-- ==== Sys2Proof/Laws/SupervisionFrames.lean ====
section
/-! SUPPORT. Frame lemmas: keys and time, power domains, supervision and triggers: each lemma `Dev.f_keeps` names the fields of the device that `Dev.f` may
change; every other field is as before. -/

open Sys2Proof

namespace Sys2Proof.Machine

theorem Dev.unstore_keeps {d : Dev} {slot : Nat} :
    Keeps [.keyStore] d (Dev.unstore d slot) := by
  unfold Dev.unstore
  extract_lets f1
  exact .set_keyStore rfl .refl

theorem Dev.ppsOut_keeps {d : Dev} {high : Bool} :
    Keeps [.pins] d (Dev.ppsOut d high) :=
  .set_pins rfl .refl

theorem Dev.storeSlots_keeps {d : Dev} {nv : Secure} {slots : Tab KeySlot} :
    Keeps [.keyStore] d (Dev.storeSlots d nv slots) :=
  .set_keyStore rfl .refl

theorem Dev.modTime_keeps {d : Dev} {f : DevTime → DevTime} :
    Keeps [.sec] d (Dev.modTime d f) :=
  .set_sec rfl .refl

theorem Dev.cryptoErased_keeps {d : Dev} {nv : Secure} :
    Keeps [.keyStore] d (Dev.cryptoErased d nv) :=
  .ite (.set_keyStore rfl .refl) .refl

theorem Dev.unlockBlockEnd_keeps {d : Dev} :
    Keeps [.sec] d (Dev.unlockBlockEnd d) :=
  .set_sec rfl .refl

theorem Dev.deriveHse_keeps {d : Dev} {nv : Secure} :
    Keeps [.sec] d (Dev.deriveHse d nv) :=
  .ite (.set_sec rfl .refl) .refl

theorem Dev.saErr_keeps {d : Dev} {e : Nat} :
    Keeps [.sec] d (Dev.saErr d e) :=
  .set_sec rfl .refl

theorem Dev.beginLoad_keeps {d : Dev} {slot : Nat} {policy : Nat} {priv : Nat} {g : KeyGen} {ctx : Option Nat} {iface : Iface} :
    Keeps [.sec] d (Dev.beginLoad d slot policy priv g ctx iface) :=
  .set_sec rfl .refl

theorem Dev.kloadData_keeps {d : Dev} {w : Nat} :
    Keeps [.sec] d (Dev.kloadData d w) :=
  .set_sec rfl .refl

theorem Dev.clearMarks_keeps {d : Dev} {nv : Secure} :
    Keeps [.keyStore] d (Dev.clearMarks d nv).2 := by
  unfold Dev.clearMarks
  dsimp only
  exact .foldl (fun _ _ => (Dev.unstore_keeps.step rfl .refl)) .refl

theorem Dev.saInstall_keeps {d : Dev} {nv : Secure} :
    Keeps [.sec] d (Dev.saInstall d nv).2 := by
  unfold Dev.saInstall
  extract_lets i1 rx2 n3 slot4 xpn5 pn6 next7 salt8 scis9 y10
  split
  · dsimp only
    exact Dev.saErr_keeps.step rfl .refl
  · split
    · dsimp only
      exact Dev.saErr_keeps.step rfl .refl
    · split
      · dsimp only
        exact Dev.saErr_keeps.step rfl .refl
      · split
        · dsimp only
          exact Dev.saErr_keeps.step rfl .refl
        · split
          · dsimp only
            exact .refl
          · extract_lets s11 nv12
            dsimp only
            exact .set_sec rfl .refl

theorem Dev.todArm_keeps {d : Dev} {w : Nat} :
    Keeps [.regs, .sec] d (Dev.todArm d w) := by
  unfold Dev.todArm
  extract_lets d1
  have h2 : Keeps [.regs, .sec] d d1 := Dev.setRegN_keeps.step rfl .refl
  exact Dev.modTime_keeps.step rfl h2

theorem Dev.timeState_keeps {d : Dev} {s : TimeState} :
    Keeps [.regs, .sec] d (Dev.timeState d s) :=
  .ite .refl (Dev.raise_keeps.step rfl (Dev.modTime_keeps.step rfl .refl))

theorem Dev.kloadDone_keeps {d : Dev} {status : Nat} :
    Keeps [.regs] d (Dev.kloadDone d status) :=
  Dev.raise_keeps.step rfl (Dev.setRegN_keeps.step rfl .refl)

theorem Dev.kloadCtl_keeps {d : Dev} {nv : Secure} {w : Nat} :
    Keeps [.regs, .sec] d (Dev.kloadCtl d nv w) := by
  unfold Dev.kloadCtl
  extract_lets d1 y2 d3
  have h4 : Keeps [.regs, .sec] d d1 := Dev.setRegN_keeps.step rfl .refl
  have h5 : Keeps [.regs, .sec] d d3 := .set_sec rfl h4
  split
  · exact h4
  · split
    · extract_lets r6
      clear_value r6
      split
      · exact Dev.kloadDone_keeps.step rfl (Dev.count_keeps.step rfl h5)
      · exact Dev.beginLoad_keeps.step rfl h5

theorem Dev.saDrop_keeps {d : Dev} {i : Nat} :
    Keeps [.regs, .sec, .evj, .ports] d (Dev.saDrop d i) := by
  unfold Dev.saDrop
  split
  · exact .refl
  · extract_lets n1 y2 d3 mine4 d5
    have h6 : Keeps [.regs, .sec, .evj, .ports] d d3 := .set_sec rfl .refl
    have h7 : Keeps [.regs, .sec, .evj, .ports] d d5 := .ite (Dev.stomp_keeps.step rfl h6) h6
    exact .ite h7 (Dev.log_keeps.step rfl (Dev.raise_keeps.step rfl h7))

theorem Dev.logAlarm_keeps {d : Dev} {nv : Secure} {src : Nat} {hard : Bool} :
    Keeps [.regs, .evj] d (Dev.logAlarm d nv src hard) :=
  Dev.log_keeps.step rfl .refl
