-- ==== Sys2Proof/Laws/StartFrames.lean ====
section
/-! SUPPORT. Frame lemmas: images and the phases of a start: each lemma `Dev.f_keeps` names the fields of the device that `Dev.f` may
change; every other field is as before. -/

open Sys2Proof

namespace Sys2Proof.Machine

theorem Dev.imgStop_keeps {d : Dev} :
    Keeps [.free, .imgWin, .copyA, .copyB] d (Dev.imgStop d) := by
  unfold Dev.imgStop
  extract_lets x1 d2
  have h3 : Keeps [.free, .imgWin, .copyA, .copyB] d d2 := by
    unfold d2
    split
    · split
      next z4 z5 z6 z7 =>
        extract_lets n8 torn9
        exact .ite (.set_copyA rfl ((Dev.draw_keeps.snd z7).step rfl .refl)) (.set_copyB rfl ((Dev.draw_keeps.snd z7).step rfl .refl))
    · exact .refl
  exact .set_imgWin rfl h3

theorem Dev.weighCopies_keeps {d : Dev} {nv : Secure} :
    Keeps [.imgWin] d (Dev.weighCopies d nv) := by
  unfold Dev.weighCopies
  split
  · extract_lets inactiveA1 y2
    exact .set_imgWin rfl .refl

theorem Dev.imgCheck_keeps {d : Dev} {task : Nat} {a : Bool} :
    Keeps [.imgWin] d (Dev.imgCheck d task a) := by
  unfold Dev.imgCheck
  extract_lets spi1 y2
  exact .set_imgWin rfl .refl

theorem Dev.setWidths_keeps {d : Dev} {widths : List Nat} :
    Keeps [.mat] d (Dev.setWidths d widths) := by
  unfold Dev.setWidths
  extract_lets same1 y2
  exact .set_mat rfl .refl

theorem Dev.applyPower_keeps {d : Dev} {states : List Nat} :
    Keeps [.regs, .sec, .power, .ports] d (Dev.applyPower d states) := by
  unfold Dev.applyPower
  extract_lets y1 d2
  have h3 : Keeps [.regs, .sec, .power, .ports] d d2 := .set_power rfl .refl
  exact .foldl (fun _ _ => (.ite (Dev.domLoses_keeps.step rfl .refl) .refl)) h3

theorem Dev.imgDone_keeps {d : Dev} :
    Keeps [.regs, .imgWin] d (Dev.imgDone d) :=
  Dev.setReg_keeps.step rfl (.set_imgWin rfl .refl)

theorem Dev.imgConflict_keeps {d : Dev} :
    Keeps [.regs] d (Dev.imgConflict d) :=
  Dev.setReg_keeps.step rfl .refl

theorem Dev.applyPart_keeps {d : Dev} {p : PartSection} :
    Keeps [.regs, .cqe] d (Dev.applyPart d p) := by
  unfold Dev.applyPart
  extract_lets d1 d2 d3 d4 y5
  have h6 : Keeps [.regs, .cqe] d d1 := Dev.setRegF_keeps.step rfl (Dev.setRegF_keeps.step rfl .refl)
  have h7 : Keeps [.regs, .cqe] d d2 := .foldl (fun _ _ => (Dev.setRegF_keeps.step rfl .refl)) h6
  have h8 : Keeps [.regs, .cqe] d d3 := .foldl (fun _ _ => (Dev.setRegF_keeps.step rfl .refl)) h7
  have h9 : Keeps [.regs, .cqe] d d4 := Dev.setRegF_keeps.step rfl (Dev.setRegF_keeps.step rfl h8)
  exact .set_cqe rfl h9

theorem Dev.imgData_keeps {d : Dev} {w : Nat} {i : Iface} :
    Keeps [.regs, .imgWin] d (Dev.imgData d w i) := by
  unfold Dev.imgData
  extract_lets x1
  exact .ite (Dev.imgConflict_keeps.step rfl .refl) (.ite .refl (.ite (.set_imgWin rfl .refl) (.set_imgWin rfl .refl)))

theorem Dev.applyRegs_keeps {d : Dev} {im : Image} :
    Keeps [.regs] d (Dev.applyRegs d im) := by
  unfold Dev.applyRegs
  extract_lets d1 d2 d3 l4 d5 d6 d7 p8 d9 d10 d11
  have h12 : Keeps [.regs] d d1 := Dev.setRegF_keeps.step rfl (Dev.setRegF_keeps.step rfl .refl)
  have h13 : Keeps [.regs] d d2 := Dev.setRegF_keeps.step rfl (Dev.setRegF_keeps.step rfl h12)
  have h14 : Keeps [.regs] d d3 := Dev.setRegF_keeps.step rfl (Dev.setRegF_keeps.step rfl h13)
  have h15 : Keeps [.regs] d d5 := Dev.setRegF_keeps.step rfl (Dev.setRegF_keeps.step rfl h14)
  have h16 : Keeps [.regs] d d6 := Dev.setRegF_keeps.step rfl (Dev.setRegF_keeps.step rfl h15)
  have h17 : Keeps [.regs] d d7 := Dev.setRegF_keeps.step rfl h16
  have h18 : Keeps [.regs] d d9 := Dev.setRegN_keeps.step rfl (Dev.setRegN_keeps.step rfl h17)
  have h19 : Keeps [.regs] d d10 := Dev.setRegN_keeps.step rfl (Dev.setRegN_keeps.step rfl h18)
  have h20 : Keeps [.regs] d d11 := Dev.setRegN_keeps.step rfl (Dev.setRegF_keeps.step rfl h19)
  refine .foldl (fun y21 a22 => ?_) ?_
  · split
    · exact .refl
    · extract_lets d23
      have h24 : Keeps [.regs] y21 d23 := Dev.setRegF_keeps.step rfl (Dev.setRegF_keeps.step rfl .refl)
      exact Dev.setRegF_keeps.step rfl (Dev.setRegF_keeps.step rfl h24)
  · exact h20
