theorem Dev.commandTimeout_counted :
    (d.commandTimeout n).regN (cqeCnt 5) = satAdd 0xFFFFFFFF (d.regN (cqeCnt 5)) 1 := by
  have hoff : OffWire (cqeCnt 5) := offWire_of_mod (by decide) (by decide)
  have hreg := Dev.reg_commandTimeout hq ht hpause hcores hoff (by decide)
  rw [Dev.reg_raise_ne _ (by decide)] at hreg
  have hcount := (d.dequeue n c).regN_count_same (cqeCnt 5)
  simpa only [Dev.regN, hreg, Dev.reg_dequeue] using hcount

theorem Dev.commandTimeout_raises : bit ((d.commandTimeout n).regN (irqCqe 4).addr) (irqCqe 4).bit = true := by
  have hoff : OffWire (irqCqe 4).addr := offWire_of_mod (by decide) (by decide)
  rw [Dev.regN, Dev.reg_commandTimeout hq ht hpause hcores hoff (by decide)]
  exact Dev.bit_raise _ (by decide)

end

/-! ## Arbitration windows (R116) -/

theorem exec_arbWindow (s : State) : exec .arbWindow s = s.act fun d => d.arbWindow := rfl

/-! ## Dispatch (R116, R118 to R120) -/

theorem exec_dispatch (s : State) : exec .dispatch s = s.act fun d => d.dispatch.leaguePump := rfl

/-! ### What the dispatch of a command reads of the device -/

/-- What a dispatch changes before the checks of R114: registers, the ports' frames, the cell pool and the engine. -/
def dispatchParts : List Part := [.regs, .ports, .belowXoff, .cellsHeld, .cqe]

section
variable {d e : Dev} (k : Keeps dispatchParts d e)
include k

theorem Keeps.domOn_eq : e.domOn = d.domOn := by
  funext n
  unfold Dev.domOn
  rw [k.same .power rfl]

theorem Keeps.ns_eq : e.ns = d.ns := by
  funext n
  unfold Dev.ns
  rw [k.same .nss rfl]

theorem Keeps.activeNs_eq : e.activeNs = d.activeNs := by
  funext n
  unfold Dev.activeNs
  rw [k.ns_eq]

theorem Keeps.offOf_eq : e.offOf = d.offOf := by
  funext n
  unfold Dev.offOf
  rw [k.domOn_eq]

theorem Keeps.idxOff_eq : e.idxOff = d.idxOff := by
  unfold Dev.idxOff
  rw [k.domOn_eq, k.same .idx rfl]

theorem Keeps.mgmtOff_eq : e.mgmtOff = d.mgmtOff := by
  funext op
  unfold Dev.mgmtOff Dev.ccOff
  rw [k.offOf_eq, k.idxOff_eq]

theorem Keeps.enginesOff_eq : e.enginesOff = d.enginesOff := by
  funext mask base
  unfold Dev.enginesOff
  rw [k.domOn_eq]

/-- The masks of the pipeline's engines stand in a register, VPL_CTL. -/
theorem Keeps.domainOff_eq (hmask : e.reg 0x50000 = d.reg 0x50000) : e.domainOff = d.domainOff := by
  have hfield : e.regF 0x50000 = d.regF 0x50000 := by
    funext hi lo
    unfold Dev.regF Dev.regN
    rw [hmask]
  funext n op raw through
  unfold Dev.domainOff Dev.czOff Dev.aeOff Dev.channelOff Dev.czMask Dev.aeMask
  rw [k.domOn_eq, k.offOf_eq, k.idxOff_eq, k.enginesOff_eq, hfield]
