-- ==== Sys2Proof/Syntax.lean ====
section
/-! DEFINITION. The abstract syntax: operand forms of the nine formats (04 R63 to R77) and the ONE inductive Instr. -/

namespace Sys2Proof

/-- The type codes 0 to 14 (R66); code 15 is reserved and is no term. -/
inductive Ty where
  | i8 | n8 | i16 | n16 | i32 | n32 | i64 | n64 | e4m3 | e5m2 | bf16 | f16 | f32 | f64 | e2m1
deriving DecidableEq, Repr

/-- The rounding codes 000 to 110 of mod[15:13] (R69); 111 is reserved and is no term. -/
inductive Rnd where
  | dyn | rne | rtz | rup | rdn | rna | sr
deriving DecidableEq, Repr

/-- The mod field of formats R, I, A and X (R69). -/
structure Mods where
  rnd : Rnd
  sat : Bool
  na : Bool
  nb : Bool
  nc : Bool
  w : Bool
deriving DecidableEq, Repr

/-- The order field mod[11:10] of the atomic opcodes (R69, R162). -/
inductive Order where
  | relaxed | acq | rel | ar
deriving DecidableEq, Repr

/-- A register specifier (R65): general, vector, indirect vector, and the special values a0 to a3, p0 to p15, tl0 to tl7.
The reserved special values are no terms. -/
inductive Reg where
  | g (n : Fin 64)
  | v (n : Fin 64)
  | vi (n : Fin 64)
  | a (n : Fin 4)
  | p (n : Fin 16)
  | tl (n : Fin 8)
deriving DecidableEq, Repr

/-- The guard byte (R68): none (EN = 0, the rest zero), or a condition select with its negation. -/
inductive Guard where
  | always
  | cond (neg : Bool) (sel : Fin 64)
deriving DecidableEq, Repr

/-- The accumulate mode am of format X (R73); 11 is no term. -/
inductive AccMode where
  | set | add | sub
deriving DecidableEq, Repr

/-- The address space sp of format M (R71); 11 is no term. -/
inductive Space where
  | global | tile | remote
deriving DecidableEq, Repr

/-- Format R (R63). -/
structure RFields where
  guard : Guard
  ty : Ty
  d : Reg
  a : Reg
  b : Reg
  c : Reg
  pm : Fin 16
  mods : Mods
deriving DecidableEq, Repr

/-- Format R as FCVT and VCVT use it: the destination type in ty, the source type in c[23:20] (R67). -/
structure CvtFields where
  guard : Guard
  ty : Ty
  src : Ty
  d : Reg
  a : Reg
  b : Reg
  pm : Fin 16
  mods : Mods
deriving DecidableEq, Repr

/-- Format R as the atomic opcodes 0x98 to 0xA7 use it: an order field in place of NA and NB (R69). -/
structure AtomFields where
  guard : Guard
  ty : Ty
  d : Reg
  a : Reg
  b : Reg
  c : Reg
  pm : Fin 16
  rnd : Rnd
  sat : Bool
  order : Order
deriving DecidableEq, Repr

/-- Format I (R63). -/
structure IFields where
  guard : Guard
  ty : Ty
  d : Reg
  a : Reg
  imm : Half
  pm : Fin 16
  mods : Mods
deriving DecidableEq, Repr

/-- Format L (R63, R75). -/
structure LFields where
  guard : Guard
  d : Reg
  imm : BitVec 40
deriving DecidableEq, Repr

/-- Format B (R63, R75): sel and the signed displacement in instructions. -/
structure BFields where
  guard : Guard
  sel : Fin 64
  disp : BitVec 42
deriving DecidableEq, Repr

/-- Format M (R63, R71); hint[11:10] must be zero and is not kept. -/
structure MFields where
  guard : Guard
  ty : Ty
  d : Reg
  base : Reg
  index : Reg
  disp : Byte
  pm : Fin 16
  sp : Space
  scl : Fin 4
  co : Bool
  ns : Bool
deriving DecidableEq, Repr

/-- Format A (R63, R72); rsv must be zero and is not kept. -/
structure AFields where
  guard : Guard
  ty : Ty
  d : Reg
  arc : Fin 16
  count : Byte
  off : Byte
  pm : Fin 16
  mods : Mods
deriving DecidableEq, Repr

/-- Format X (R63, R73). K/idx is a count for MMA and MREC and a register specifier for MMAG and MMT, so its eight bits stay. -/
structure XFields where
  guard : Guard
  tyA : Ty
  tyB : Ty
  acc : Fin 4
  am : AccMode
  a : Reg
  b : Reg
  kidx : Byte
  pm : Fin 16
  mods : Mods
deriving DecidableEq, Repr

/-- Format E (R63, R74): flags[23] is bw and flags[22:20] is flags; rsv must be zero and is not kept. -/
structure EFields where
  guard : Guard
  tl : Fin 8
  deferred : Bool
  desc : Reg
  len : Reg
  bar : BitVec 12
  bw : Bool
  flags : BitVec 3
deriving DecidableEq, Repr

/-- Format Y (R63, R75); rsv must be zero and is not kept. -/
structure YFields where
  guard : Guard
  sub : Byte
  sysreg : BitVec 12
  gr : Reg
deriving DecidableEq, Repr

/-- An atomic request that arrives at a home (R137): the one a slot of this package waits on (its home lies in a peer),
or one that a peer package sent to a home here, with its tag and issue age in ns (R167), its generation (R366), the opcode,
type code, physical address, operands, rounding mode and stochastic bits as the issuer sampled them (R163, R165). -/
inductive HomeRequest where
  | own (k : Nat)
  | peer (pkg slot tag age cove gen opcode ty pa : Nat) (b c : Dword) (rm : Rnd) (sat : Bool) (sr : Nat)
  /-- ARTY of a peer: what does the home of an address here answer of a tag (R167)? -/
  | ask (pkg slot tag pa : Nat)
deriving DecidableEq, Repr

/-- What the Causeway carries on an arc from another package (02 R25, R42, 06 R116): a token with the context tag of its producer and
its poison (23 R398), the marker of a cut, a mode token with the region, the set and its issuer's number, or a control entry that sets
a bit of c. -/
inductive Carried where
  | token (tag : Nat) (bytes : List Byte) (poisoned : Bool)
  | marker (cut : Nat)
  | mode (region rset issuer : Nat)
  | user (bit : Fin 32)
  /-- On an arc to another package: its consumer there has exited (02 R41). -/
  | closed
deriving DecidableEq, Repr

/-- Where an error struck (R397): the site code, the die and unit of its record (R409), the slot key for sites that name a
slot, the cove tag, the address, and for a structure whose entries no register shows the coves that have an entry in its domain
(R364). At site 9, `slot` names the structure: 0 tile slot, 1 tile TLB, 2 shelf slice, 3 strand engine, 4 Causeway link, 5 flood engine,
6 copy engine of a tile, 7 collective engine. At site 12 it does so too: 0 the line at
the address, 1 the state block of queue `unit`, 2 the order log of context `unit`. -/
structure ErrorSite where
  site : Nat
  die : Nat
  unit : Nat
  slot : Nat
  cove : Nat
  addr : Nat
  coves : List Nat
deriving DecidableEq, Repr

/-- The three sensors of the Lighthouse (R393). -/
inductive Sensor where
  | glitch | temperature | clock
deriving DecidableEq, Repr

-*-

Requirement
Where does "specifier" appear in the records above? Copy every line that has it.

Task response
/-- A register specifier (R65): general, vector, indirect vector, and the special values a0 to a3, p0 to p15, tl0 to tl7.
/-- Format X (R63, R73). K/idx is a count for MMA and MREC and a register specifier for MMAG and MMT, so its eight bits stay. -/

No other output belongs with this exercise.